ASSIGNMENT:
Among the records below, find the line that has "def Obligations.QueueRunsInOrder : Prop"; from there, give the lines again exactly, and stop after the line that has "input in undervoltage".

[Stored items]
-- ==== Sys2Proof/Certificates/Slice0/Obligations.lean ====
section
/-!
DEFINITION. Certificates/Slice0/Obligations.lean: the statements for the provers, from the numbered rules of spec/: first the
queue of commands, then every family of commands: what each command does where its conditions hold, and what it leaves alone.
-/
section Slice0
open Sys2Proof Sys2Proof.Machine

/-! The queue of commands. -/

/-- A step on a queue with c in front is exec of c on the state with the queue's rest. -/
def Obligations.StepRunsFront : Prop :=
  ∀ (s : State) (c : Instr) (rest : List Instr), s.pending = c :: rest → step s = exec c { s with pending := rest }

/-- A step on an empty queue lets one tick of the timebase pass, where it runs, and changes nothing else (the model's choice,
log 4). -/
def Obligations.IdleTicks : Prop :=
  ∀ s : State, s.pending = [] →
    (s.dev.time.running = false → step s = .next s) ∧
    (s.dev.time.running = true →
      step s = .next { s with dev := { s.dev with time := { s.dev.time with base := (s.dev.time.base + 1) % 2 ^ 64 } } })

/-- Every command completes from every state and leaves the queue as it is. n steps carry out the first n commands, in order, and never stop in a fault or a refusal. -/
def Obligations.QueueRunsInOrder : Prop :=
  (∀ (c : Instr) (s : State), ∃ d : Dev, exec c s = .next { s with dev := d }) ∧
  (∀ (n : Nat) (s : State), n ≤ s.pending.length →
    ∃ t : State, Host.Core.run core n s = .next t ∧ t.pending = s.pending.drop n)


/-! Input, rails and power (spec/02_module_barrier.md, spec/03_power_to_ready.md, spec/17_thermal_escapement.md). -/

/-- The housekeeping supply of the Facility Controller: up, the FC starts at its reset values with its slot read and the input in undervoltage
hold (R39, R41, R58); down, the FC is off and the host side has no power. The comparators of the input (R40, R447): undervoltage and overvoltage take the bus converter away; the host side comes back
only when both are clear, and then by 03 R75 at once or once every power-good has been off for 10 ms. -/
def Obligations.FacilitySupplies : Prop :=
  (∀ s : State,
    (s.dev.fc.hk = false →
      exec .fcHousekeepingUp s = .next { s with dev := { s.dev with fc := { slot := s.dev.pins.slot, st := .uvHold, uvHold := true } } }) ∧
    (∃ d : Dev, exec .fcHousekeepingDown s = .next { s with dev := d } ∧ d.fc.hk = false ∧ d.rails.converter = false ∧ d.rails.pg = 0 ∧
      d.fuse = s.dev.fuse ∧ d.pins = s.dev.pins ∧ d.mem = s.dev.mem)) ∧
  (∀ s : State,
    (∃ d : Dev, exec .uvFalling s = .next { s with dev := d } ∧ d.fc.uvHold = true ∧ d.fc.st = .uvHold ∧ d.rails.converter = false ∧ d.rails.pg = 0) ∧
    (∃ d : Dev, exec .ovRising s = .next { s with dev := d } ∧ d.fc.ovHold = true ∧ d.fc.st = .ovHold ∧ d.rails.converter = false ∧ d.rails.pg = 0) ∧
    (s.dev.fc.hk = true → s.dev.fc.uvHold = true → s.dev.fc.ovHold = false →
      ∃ d : Dev, exec .uvRising s = .next { s with dev := d } ∧ d.fc.uvHold = false ∧ d.fc.st = .hostSilent ∧
        (s.dev.rails.offTenMs = true → d.rails.converter = true) ∧
        (s.dev.rails.offTenMs = false → d.rails.converter = s.dev.rails.converter ∧ d.rails.pendingEnable = true)) ∧
    (s.dev.fc.hk = true → s.dev.fc.uvHold = true → s.dev.fc.ovHold = true →
      exec .uvRising s = .next { s with dev := { s.dev with fc := { s.dev.fc with uvHold := false } } }) ∧
    (s.dev.fc.ovHold = true → s.dev.fc.uvHold = true →
      exec .ovFalling s = .next { s with dev := { s.dev with fc := { s.dev.fc with ovHold := false, st := .uvHold } } }) ∧
    (s.dev.fc.ovHold = true → s.dev.fc.uvHold = false →
      ∃ d : Dev, exec .ovFalling s = .next { s with dev := d } ∧ d.fc.ovHold = false ∧ d.fc.st = .hostSilent ∧
        (s.dev.rails.offTenMs = true → d.rails.converter = true) ∧
        (s.dev.rails.offTenMs = false → d.rails.converter = s.dev.rails.converter ∧ d.rails.pendingEnable = true)))


/-- The rails come up one by one (03 R74, R75); the sixth power-good is supplies valid, and every block of the host side then holds
its reset values. Losing the rails: HOST_POWER_DOWN takes all of them (03 R88), TRIP all but the intermediate bus and AUX 3.3 V and latches the first trip
(17 R382, R383), DOMAIN5_POWER_DOWN leaves the intermediate bus and latches the sequencer off (17 R380), and TRIP_RELEASE lets the rails restart. -/
def Obligations.HostSideRails : Prop :=
  (∀ s : State,
    (s.dev.rails.pg = 0 → s.dev.rails.converter = false →
      ∃ d : Dev, exec .converterReenableDelay s = .next { s with dev := d } ∧ d.rails.offTenMs = (!s.dev.rails.pendingEnable) ∧
        d.rails.converter = s.dev.rails.pendingEnable) ∧
    (s.dev.rails.converter = true → s.dev.rails.latchedOff = false → s.dev.rails.tripHold = false → s.dev.rails.pg < 5 →
      exec .railPowerGood s =
        .next { s with dev := { s.dev with rails := { s.dev.rails with pg := s.dev.rails.pg + 1, offTenMs := false } } }) ∧
    (s.dev.rails.converter = true → s.dev.rails.latchedOff = false → s.dev.rails.tripHold = false → s.dev.rails.pg = 5 →
      ∃ d : Dev, exec .railPowerGood s = .next { s with dev := d } ∧ d.supAlive = true ∧ d.sys = {} ∧ d.pwr = {} ∧ d.sup = {} ∧ d.time = {} ∧
        d.queues = [] ∧ d.parts = [] ∧ d.disp = {} ∧ d.kpm = {} ∧ d.lnk = {} ∧ d.cnt = {} ∧ d.lck = {} ∧ d.fuse = s.dev.fuse ∧ d.fc = s.dev.fc)) ∧
  (∀ s : State,
    (∃ d : Dev, exec .hostPowerDown s = .next { s with dev := d } ∧ d.supAlive = false ∧ d.rails.pg = 0 ∧ d.sys = {} ∧ d.queues = [] ∧
      d.fuse = s.dev.fuse ∧ d.fc = s.dev.fc ∧ d.out = s.dev.out) ∧
    (∀ (n : Fin 6) (c : Fin 4), 2 ≤ s.dev.rails.pg → s.dev.rails.latchedOff = false →
      ∃ d : Dev, exec (.trip n c) s = .next { s with dev := d } ∧ d.supAlive = false ∧ d.rails.pg = 2 ∧ d.rails.tripHold = true ∧ d.thm.trip = true ∧
        (s.dev.thm.trip = false → d.thm.tripDom.toNat = n.val ∧ d.thm.tripCls.toNat = c.val) ∧
        (s.dev.thm.trip = true → d.thm.tripDom = s.dev.thm.tripDom ∧ d.thm.tripCls = s.dev.thm.tripCls) ∧
        d.thm.aon = s.dev.thm.aon ∧ d.fc = s.dev.fc) ∧
    (s.dev.rails.tripHold = true →
      exec .tripRelease s = .next { s with dev := { s.dev with rails := { s.dev.rails with tripHold := false } } }) ∧
    (s.dev.supAlive = true → (s.dev.dom 5).stopping = true → (s.dev.dom 5).srec.written = true →
      ∃ d : Dev, exec (.domain5PowerDown true) s = .next { s with dev := d } ∧ d.supAlive = false ∧ d.rails.pg = 1 ∧ d.rails.latchedOff = true ∧
        d.thm.trip = false ∧ d.fc = s.dev.fc))


/-- SMBus (02 R53, R54): the responder answers once AUX 3.3 V is up; a block read of command 0 at its address gives a count of 16, sixteen
bytes and the PEC over the whole transaction; of a write only address and command byte are acknowledged, and nothing changes. -/
def Obligations.SmbusResponder : Prop :=
  ∀ s : State,
    (2 ≤ s.dev.rails.pg → s.dev.rails.latchedOff = false →
      exec .smbusReady s = .next { s with dev := { s.dev with rails := { s.dev.rails with smbReady := true } } }) ∧
    (∀ (a : BitVec 7), s.dev.rails.smbReady = true → a.toNat = 0x58 + s.dev.pins.smbSel.toNat →
      (∃ b : List Byte, b.length = 16 ∧
        exec (.smbusBlockRead a 0) s = .next { s with dev := s.dev.emit (.smbus ([16] ++ b ++
          [BitVec.ofNat 8 (crc8 ([BitVec.ofNat 8 (2 * a.toNat), 0, BitVec.ofNat 8 (2 * a.toNat + 1), 16] ++ b))])) }) ∧
      ∀ (code : BitVec 8) (data : List (BitVec 8)),
        exec (.smbusWrite a code data) s = .next { s with dev := s.dev.emit (.smbusAck 2) })

/-- Voltage operating points (02 R50): a write of PWR_VOP by the management function gives each active site whose domain has not stopped its field, and the rails stay; when a site's change
is done, its rail holds the new point and the site is no longer busy. -/
def Obligations.VopChanges : Prop :=
  ∀ s : State,
    (∀ (v : BitVec 32) (t : Dev), s.dev.hostOk .pf = true → t = s.dev.hostTurn →
      ∃ d : Dev, exec (.pwrVopWrite .pf v) s = .next { s with dev := d } ∧
        (∀ n : Nat, n < 6 → t.csActive n = true → t.dieOut n = false → tget d.pwr.vop n 4 = BitVec.ofNat 3 (bf v.toNat (3 * n + 2) (3 * n))) ∧
        d.pwr.rail = s.dev.pwr.rail) ∧
    (∀ (n : Fin 6) (j : VopJob) (rest : List VopJob), s.dev.supAlive = true → s.dev.pwr.vopQ = j :: rest → j.site = n.val → j.begun = true →
      j.cmd = none → rest.all (fun x => x.site != n.val) = true →
      exec (.vopChangeDone n) s = .next { s with dev := { s.dev with pwr := { s.dev.pwr with
        rail := tset s.dev.pwr.rail n.val j.vop, vopQ := rest, busy := putBit s.dev.pwr.busy n.val false } } })


/-! The isolation barrier (spec/02_module_barrier.md). -/

/-- What the Facility Controller sends on its own (R58, R63): FAC_STATUS, its CAN state frame and its coolant event, each with the readings it was given. -/
def Obligations.FacilitySends : Prop :=
  ∀ (s : State) (r : FacReading), s.dev.fc.hk = true →
    exec (.facStatusPeriod r) s = .next { s with dev := { s.dev with
      out := s.dev.out ++ [.barrier .facility (frameBytes 0x01 s.dev.fc.seq (s.dev.facStatusPayload r))],
      fc := { s.dev.fc with seq := s.dev.fc.seq + 1 } } } ∧
    exec (.fcStateFramePeriod r) s = .next { s with dev := { s.dev with
      out := s.dev.out ++ [.can (0x200 + s.dev.fc.slot.toNat) (padTo 16 ([s.dev.fc.st.code] ++ s.dev.facStatusPayload r))] } } ∧
    exec (.coolantEvent r) s = .next { s with dev := { s.dev with
      out := s.dev.out ++ [.barrier .facility (frameBytes 0x04 s.dev.fc.seq (s.dev.facCoolantPayload r))]
        ++ [.can (0x280 + s.dev.fc.slot.toNat) (padTo 16 (s.dev.facCoolantPayload r))],
      fc := { s.dev.fc with seq := s.dev.fc.seq + 1 } } }

/-- CAN commands from the rack (R57, R58, Table 02-9): a frame of 16 bytes under its identifier becomes the barrier message it stands
for, which waits for its acknowledgement; a frame of another length, identifier or kind changes nothing. The derived cap (R44): below 44.0 V the FC computes I_LIM times the input voltage;
whether the rack's cap or the derived one changes, FAC_POWER_CAP goes out exactly where the cap in force moved by 25 W or more. -/
def Obligations.RackAndCaps : Prop :=
  (∀ (s : State) (f : CanFrame), s.dev.fc.hk = true →
    (f.foreign = false → f.data.length = 16 →
      (f.id = 0x080 → ∃ d : Dev, exec (.canFacShedNow f) s = .next { s with dev := d } ∧
        d.out = s.dev.out ++ [.barrier .facility (frameBytes 0x03 s.dev.fc.seq (f.data.take 12))] ∧
        d.fc.unacked = s.dev.fc.unacked ++ [{ typ := 0x03, seq := s.dev.fc.seq, payload := padTo 12 (f.data.take 12) }]) ∧
      (f.id = 0x0C0 + s.dev.fc.slot.toNat → ∃ d : Dev, exec (.canFacIsolateWarn f) s = .next { s with dev := d } ∧
        d.out = s.dev.out ++ [.barrier .facility (frameBytes 0x05 s.dev.fc.seq (f.data.take 12))] ∧
        d.fc.unacked = s.dev.fc.unacked ++ [{ typ := 0x05, seq := s.dev.fc.seq, payload := padTo 12 (f.data.take 12) }]) ∧
      (f.id = 0x100 + s.dev.fc.slot.toNat → ∃ d : Dev, exec (.canFacPowerCap f) s = .next { s with dev := d } ∧
        d.fc.rackCap = BitVec.ofNat 16 (fieldAt f.data 0 2) ∧ d.fc.derived = s.dev.fc.derived ∧ CapFollows s.dev d) ∧
      (f.id = 0x140 + s.dev.fc.slot.toNat → ∃ d : Dev, exec (.canFacIdentReq f) s = .next { s with dev := d } ∧ d.fc.identWait = s.dev.fc.identWait + 1 ∧
        d.out = s.dev.out ++ [.barrier .facility (frameBytes 0x06 s.dev.fc.seq [])] ∧ d.fc.unacked = s.dev.fc.unacked)) ∧
    (f.data.length ≠ 16 ∨ f.foreign = true →
      exec (.canFacShedNow f) s = .next s ∧ exec (.canFacIsolateWarn f) s = .next s ∧ exec (.canFacPowerCap f) s = .next s ∧
      exec (.canFacIdentReq f) s = .next s)) ∧
  (∀ s : State, s.dev.fc.hk = true →
    exec (.inputBelow44V true) s = .next { s with dev := { s.dev with fc := { s.dev.fc with below44 := true } } } ∧
    (∃ d : Dev, exec (.inputBelow44V false) s = .next { s with dev := d } ∧ d.fc.below44 = false ∧ d.fc.derived = none ∧ CapFollows s.dev d) ∧
    (∀ vin : Nat, s.dev.fc.below44 = true →
      ∃ d : Dev, exec (.derivedCapTick vin) s = .next { s with dev := d } ∧ d.fc.derived = some (iLim s.dev.fuse.variant * vin / 100) ∧
        d.fc.rackCap = s.dev.fc.rackCap ∧ CapFollows s.dev d))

TASK ANSWER:
def Obligations.QueueRunsInOrder : Prop :=
  (∀ (c : Instr) (s : State), ∃ d : Dev, exec c s = .next { s with dev := d }) ∧
  (∀ (n : Nat) (s : State), n ≤ s.pending.length →
    ∃ t : State, Host.Core.run core n s = .next t ∧ t.pending = s.pending.drop n)


/-! Input, rails and power (spec/02_module_barrier.md, spec/03_power_to_ready.md, spec/17_thermal_escapement.md). -/

/-- The housekeeping supply of the Facility Controller: up, the FC starts at its reset values with its slot read and the input in undervoltage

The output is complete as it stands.